Spike edge-feature detection of a black-and-white image with a VCSEL neuron. The 32 × 32 pixel source image (a) and reconstructed image (b) of a printed “Digit 4” after it’s operated on by eight different 2  ×  2 kernels. Plots (c)(j) depict individual results achieved for each of the 8 2 × 2 kernel operators utilised. These are shown in the insets below plots (c–j) and are respectively: two vertical (c,d), two horizontal (e,f), and four diagonal (g–j) kernel operators. Each black dot in plots (b–j) corresponds to a 100 ps-long long spike fired by the VCSEL neuron upon recognising a specific feature in the source image. The final 8 kernel reconstruction reveals all edges in the image.

First, two ‘vertical’ 2 × 2 kernels are applied to the source image triggering different spiking responses from the VCSEL neuron.
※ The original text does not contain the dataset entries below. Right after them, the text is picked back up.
-- ==== Sys2Proof/Tests/Slice0.lean ====
section
/-! SUPPORT. The model's own tests: the refusals of each well-formedness check, decoding of words written out
from 30_encoding.md R70 and R71, single steps against the vectors of 95_test_vectors.md, and for every statement
with hypotheses a state and operands that meet them together. -/

namespace Sys2Proof.Tests

open Sys2Proof.Machine

/-! ## Well-formedness (30_encoding.md R72, 00_scope.md R7, 20_memory.md R58) -/

theorem test_wf_zero_word_refused : commandWordWf 0x0000 = false := by decide
theorem test_wf_opcode_nine_refused : commandWordWf 0x0009 = false := by decide
theorem test_wf_reserved_bit_refused : commandWordWf 0x0015 = false := by decide
theorem test_wf_circle_word_accepted : commandWordWf 0x0008 = true := by decide
theorem test_wf_no_columns_refused : geometryWf 0 4 = false := by decide
theorem test_wf_too_wide_refused : geometryWf 32768 4 = false := by decide
theorem test_wf_no_rows_refused : geometryWf 4 0 = false := by decide
theorem test_wf_too_high_refused : geometryWf 4 32768 = false := by decide
theorem test_wf_largest_accepted : geometryWf 32767 32767 = true := by decide
theorem test_wf_display_index_refused : displayIndexWf 4 4 16 = false := by decide
theorem test_wf_unsorted_cells_refused : Memory.wf [(3, 1), (2, 1)] = false := by decide
theorem test_wf_zero_cell_refused : Memory.wf [(3, 0)] = false := by decide

/-! ## Decoding: `rsv = 0x000`, then `op` (30_encoding.md R70, R71) -/

theorem test_decode_clear : decode 0b0000000000000001#16 = .ok .clear := rfl
theorem test_decode_setcolor : decode 0b0000000000000010#16 = .ok .setcolor := rfl
theorem test_decode_rstcolor : decode 0b0000000000000011#16 = .ok .rstcolor := rfl
theorem test_decode_pack : decode 0b0000000000000100#16 = .ok .pack := rfl
theorem test_decode_pixel : decode 0b0000000000000101#16 = .ok .pixel := rfl
theorem test_decode_line : decode 0b0000000000000110#16 = .ok .line := rfl
theorem test_decode_rect : decode 0b0000000000000111#16 = .ok .rect := rfl
theorem test_decode_circle : decode 0b0000000000001000#16 = .ok .circle := rfl
/-- Vector E23: the low nibble is `PIXEL`'s and bit 4 is set. -/
theorem test_decode_reserved_bit : decode 0b0000000000010101#16 = .error .reservedBits := rfl
/-- Vector E22. -/
theorem test_decode_opcode_nine : decode 0b0000000000001001#16 = .error .unknownOpcode := rfl
theorem test_table_word : decodeTableWord 16 0x0006 = some .line := by decide
theorem test_table_word_illegal : decodeTableWord 16 0x1006 = none := by decide

/-! ## Small states -/

/-- The next state of an outcome. -/
def after : Result → Option State
  | .next s => some s
  | .fault _ => none
  | .refused _ => none

/-- A `w` by `h` block with its operand registers set. -/
def withArgs (w h : Nat) (a b c d : Word) : State :=
  { State.resetOf w h with arg0 := a, arg1 := b, arg2 := c, arg3 := d }

/-- A `w` by `h` block with an operation in progress. -/
def busyWith (w h : Nat) (o : Operation) : State := { State.resetOf w h with op := some o }

/-- A `w` by `h` block with one agent's step waiting. -/
def waiting (w h : Nat) (i : Input) : State := { State.resetOf w h with inputs := [i] }

/-! ## Commands (95_test_vectors.md) -/

/-- Vector C4's sweep: the step at index 5 zeroes it and goes on at 6. -/
theorem test_clear_step :
    (after (step { busyWith 4 4 (.clear 5) with fb := [(5, 0xFFFF), (6, 0xFFFF)] })).map
      (fun t => (t.fb, t.op)) = some ([(6, 0xFFFF)], some (.clear 6)) := by decide

/-- Vector C1: the write at index `SIZE-1` is the last. -/
theorem test_clear_last :
    (after (step (busyWith 2 2 (.clear 3)))).map (fun t => (t.op, t.dirty, t.events)) =
      some (none, true, [.write 3 0]) := by decide

/-- Vector O1. -/
theorem test_setcolor :
    (after (exec .setcolor (withArgs 4 4 0x1234 0 0 0))).map (fun t => (t.color, statusWord t)) =
      some (0x1234, 0) := by decide

/-- Vector O2. -/
theorem test_rstcolor :
    (after (exec .rstcolor { State.resetOf 4 4 with color := 0x1234 })).map (·.color) =
      some 0xFFFF := by decide

/-- Vector K-P12: bits 15:8 of the operands are ignored. -/
theorem test_pack_upper_bits :
    (after (exec .pack (withArgs 4 4 0x01FF 0xABCD 0xFF00 0))).map (fun t => (t.arg0, t.arg1, t.color)) =
      some (0xFE60, 0xABCD, 0xFFFF) := by decide

/-- Vector K-P10. -/
theorem test_pack_mixed :
    (after (exec .pack (withArgs 4 4 0x00AB 0x00CD 0x00EF 0))).map (·.arg0) = some 0xAE7D := by decide

/-- Vector X4: the far corner of a 4 by 3 framebuffer is cell 11. -/
theorem test_pixel_far_corner :
    ((after (exec .pixel (withArgs 4 3 3 2 0 0))).bind fun t => after (step t)).map
      (fun t => (t.fb, t.op)) = some ([(11, 0xFFFF)], none) := by decide

/-- Vector X6: `x = W` fails and does not wrap to the next row. -/
theorem test_pixel_column_too_far :
    (after (exec .pixel (withArgs 4 3 4 0 0 0))).map (fun t => (t.op, t.errcode, t.events)) =
      some (none, 7, [.signalError 7]) := by decide

/-- Vector L7: the endpoints are exchanged and the secondary axis goes down. -/
theorem test_line_setup_exchanged :
    (after (exec .line (withArgs 8 8 5 0 0 2))).map (·.op) =
      some (some (.line { maj := 0, min := 2, last := 5, step := .minus, overY := false,
                          var := -1, incf := 4, incd := -6 })) := by decide

/-- Vector L19: Y drives, `VAR` is 0 and the secondary coordinate advances. -/
theorem test_line_tie_advances :
    lineAdvance (lineSetup 0 0 1 2) =
      some { maj := 1, min := 1, last := 2, step := .plus, overY := true,
             var := -2, incf := 2, incd := -2 } := by decide

/-- Vector T6: after the last column of row 2 comes the first column of row 3, cell 13. -/
theorem test_rect_next_row :
    (after (step (busyWith 4 4 (.rect { rx := 3, ry := 2, rx1 := 1, rx2 := 3, ry2 := 3 })))).map
      (fun t => (t.fb, t.op.map (·.index 4))) = some ([(11, 0xFFFF)], some 13) := by decide

/-- Vector T9: corners are not exchanged. -/
theorem test_rect_unordered :
    (after (exec .rect (withArgs 4 4 2 2 0 0))).map (fun t => (t.op, t.err, t.errcode)) =
      some (none, true, 9) := by decide

/-- The generator for radius 4 at its second test: `VAR` is 0 and `D2` shrinks (44_circle.md R167 (d)). -/
theorem test_circle_generator_tie :
    (circleGenStep { cx := 4, cy := 4, d1 := 1, d2 := 4, var := 0, span := .lowerSecond, sx := 8 }) =
      { cx := 4, cy := 4, d1 := 2, d2 := 3, var := -1, span := .lowerSecond, sx := 8 } := by decide

/-- Vector E13: the centre is tested first, even with a negative radius. -/
theorem test_circle_center_first :
    (after (exec .circle (withArgs 8 8 9 9 0xFFFF 0))).map (·.errcode) = some 12 := by decide

/-! ## Host, display and reset -/

/-- Vector E21: the zero word is illegal. -/
theorem test_zero_word :
    (after (step (waiting 8 8 (.hostWrite 0 0)))).map (fun t => (t.errcode, t.events)) =
      some (0x0100, [.signalError 0x0100]) := by decide

/-- Vector H9: only `ERR` and `ERRCODE` clear, `DIRTY` stays. -/
theorem test_status_clears_err :
    (after (step { waiting 8 8 (.hostWrite 6 2) with err := true, errcode := 8, dirty := true })).map
      (fun t => (statusWord t, t.errcode)) = some (4, 0) := by decide

/-- Vector H12: a write while `BUSY = 1` is discarded. -/
theorem test_busy_write_discarded :
    (after (step { busyWith 4 4 (.clear 0) with inputs := [.hostWrite 1 0x55] })).map
      (fun t => (t.arg0, t.op)) = some (0, some (.clear 0)) := by decide

/-- Vector H3. -/
theorem test_read_width :
    (after (step (waiting 8 4 (.hostRead 8)))).map (·.hostData) = some 8 := by decide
These are captured using a real time oscilloscope and analysed using temporal maps, which de-multiplex the captured timeseries to form reconstructed images. See supplementary information for example input and output results outlining the operation principle and methods utilised in this work. Next, 3.0 ns segments (the configured pixel window) are sampled from the temporal maps to reveal which pixel inputs had activated spiking responses. A black pixel is plotted in a final image reconstruction when a spike activation (target feature) is detected. The convolution results for both vertical kernels are shown in final reconstruction of Figs. 2c,d, revealing that the vertical edges of the “Digit 4” are identified by the VCSEL neuron (firing 100 ps-long spikes). To achieve this result, the ‘vertical’ kernels yield bursts of four negative input pulses when a vertical edge feature is found in the image, and smaller input pulse bursts for all other pixel features (see supplementary information). The VCSEL neuron integrates the combined energy of these time-multiplexed bursts, only firing a spike when all four pulses are negative (the total energy goes beyond the spike firing threshold) to detect a vertical edge in the image. For all other cases, the VCSEL neuron remains quiescent as the combined energy of the encoded input burst does not exceed the spike activation threshold.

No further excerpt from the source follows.